» **WHAT YOU WILL DO**
From the listing below, retype exactly the line holding "let bad (m : Memory)", the line holding "stored (R513). -/", and the lines between them; skip everything else.

» **DATA FOR THIS EXERCISE**
-- ==== Sys2Proof/Machine/Records.lean ====
section
/-!
DEFINITION. Records.lean: the records that the system areas hold twice: the host command log and the token histories (R639, R640, R645,
R646, R676).
-/
namespace Sys2Proof.Machine

/-! Copies (R630, R633, R640, R646). -/

/-- Whether the 64-byte flit of a key fails parity. -/
def State.flitFails (s : State) (k : Nat) : Bool := !(s.mem.badBytes (k / 64 * 64) 64).isEmpty

/-- A record of a system area failed parity: error record, SAPAR (R631, R684). R535 has no unit type for a system area: the stack alone is
named (notes/assumptions/87.md). -/
def State.noteFails (s : State) (k action : Nat) : State :=
  let off := k - sysKey 0 0
  (s.errRec 3 action (unitName 0 (off / 0x8000000) 0 0 0 0) (off % 0x8000000 / 64 * 64)).setBit offERR 4

/-- Read a record from copy a; where its flit fails parity, from copy b, which is written back over it. False when both fail. -/
def State.readPair (s : State) (a b : Nat) : Bool × State :=
  if !s.flitFails a then (true, s)
  else if s.flitFails b then (false, (s.noteFails a 0).noteFails b 0)
  else (true, (s.noteFails a 2).writeSram (a / 64 * 64) (s.mem.read (b / 64 * 64) 64) false)

/-- Write a record to both copies. -/
def State.writePair (s : State) (a b : Nat) (bs : List Byte) : State := (s.writeSram a bs false).writeSram b bs false

/-- Whether a system area fails the parity check of stage 3 (R598). -/
def State.areaFails (s : State) (st : Nat) : Bool :=
  let bad (m : Memory) : Bool := (memCells m (sysKey st 0) (sysKey (st + 1) 0)).any fun c => s.mem.byteFails c.1
  bad s.mem.flips || bad s.mem.chk

/-! The host command log (R513, R546, R547, R640). -/

/-- A submission entry as stored (R513). -/
def cmdBytes (c : HostCmd) : List Byte :=
  let w0 := c.opc.toNat + flag c.fence * 2 ^ 8 + c.rsv0.toNat % 128 * 2 ^ 9 + c.cid.toNat * 2 ^ 16 + c.seq.toNat * 2 ^ 32 +
    c.rsv0.toNat / 128 * 2 ^ 40
  (w0 :: [c.w1, c.w2, c.w3, c.w4, c.w5, c.w6, c.w7].map (·.toNat)).flatMap (leBytes 8)

/-- The place of a log entry in the area of stack st; how the area is divided among the 1,024 entries is the model's choice
(notes/assumptions/87.md). -/
def logSlot (st slot : Nat) : Nat := sysKey st (1024 * slot)

/-- The lowest slot of the command log that no entry holds. -/
def State.freeSlot (s : State) : Nat := ((List.range 1024).find? fun k => s.log.all fun e => decide (e.slot ≠ k)).getD 0

/-- An entry joins the log: both copies are written first (R546, R640). -/
def State.logCmd (s : State) (e : LogEntry) : State :=
  let s := s.writePair (logSlot 0 e.slot) (logSlot 1 e.slot) (cmdBytes e.cmd)
  { s with log := s.log ++ [e] }

/-- The copies of the log that stacks in a list have lost are written again from the other; where both are lost, so are the commands
(R640). -/
def State.mendLog (s : State) (lost : List Nat) : State :=
  if lost.contains 0 && lost.contains 1 then { s with log := s.log.filter fun e => !e.isOpen }
  else if lost.contains 0 || lost.contains 1 then
    s.log.foldl (fun s e => s.writePair (logSlot 0 e.slot) (logSlot 1 e.slot) (cmdBytes e.cmd)) s
  else s

/-- After a recovery the device reads the logged commands that have no completion; one that both copies have lost is never completed
(R548, R640, notes/assumptions/87.md). -/
def State.readLog (s : State) : State :=
  (s.log.filter (·.isOpen)).foldl (fun s e =>
    let (ok, s) := s.readPair (logSlot 0 e.slot) (logSlot 1 e.slot)
    if ok then s else { s with log := s.log.filter fun x => !(decide (x.slot = e.slot) && x.isOpen) }) s

/-! Token histories (R639, R645, R646, R676). -/

/-- Tokens of a sequence that its history holds in the system areas. -/
def histLen : Nat := 16384

/-- The place of a token in the history of its stack, or in the mirror of the partner stack. -/
def histKey (i pos : Nat) (mirror : Bool) : Nat :=
  let at_ := i % 64 * (4 * histLen) + 4 * (pos % histLen)
  if mirror then sysKey (i / 64 ^^^ 1) (0x5900000 + at_) else sysKey (i / 64) (0x4100000 + at_)

/-- Record tokens of a sequence from a position on, in both copies (R645). -/
def State.record (s : State) (i pos : Nat) : List (BitVec 32) → State
  | [] => s
  | t :: rest => (s.writePair (histKey i pos false) (histKey i pos true) (leBytes 4 t.toNat)).record i (pos + 1) rest

/-- The device reads a token of a sequence of n tokens from its history. One of an older block is read from HBM, where the spec gives its
copies no place (notes/assumptions/87.md). False when every copy fails. -/
def State.recall (s : State) (i pos n : Nat) : Bool × State :=
  if pos + histLen < n then (true, s) else s.readPair (histKey i pos false) (histKey i pos true)

/-- The tokens of waves that start are read; a sequence whose entry is lost ends (R646, R654). -/
def State.recallLanes (s : State) (l : List (Nat × Nat)) : State :=
  l.foldl (fun s x => match tabGet? s.seqs x.1 with
    | none => s
    | some q =>
      let (ok, s) := s.recall x.1 x.2 q.hist.length
      if ok then s else s.abortSeq x.1 2) s

/-- Whether both copies of a sequence's history lie in lost system areas. -/
def histLost (lost : List Nat) (i : Nat) : Bool := lost.contains (i / 64) && lost.contains (i / 64 ^^^ 1)

/-- The histories and mirrors that lost system areas held are written again from the other copies (R676). -/
def State.mendHistories (s : State) (lost : List Nat) : State :=
  (s.seqs.filter fun x => (lost.contains (x.1 / 64) || lost.contains (x.1 / 64 ^^^ 1)) && !histLost lost x.1).foldl
    (fun s x => s.record x.1 (x.2.hist.length - histLen) (x.2.hist.drop (x.2.hist.length - histLen))) s

end Sys2Proof.Machine
end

» **EXERCISE OUTPUT**
  let bad (m : Memory) : Bool := (memCells m (sysKey st 0) (sysKey (st + 1) 0)).any fun c => s.mem.byteFails c.1
  bad s.mem.flips || bad s.mem.chk

/-! The host command log (R513, R546, R547, R640). -/

/-- A submission entry as stored (R513). -/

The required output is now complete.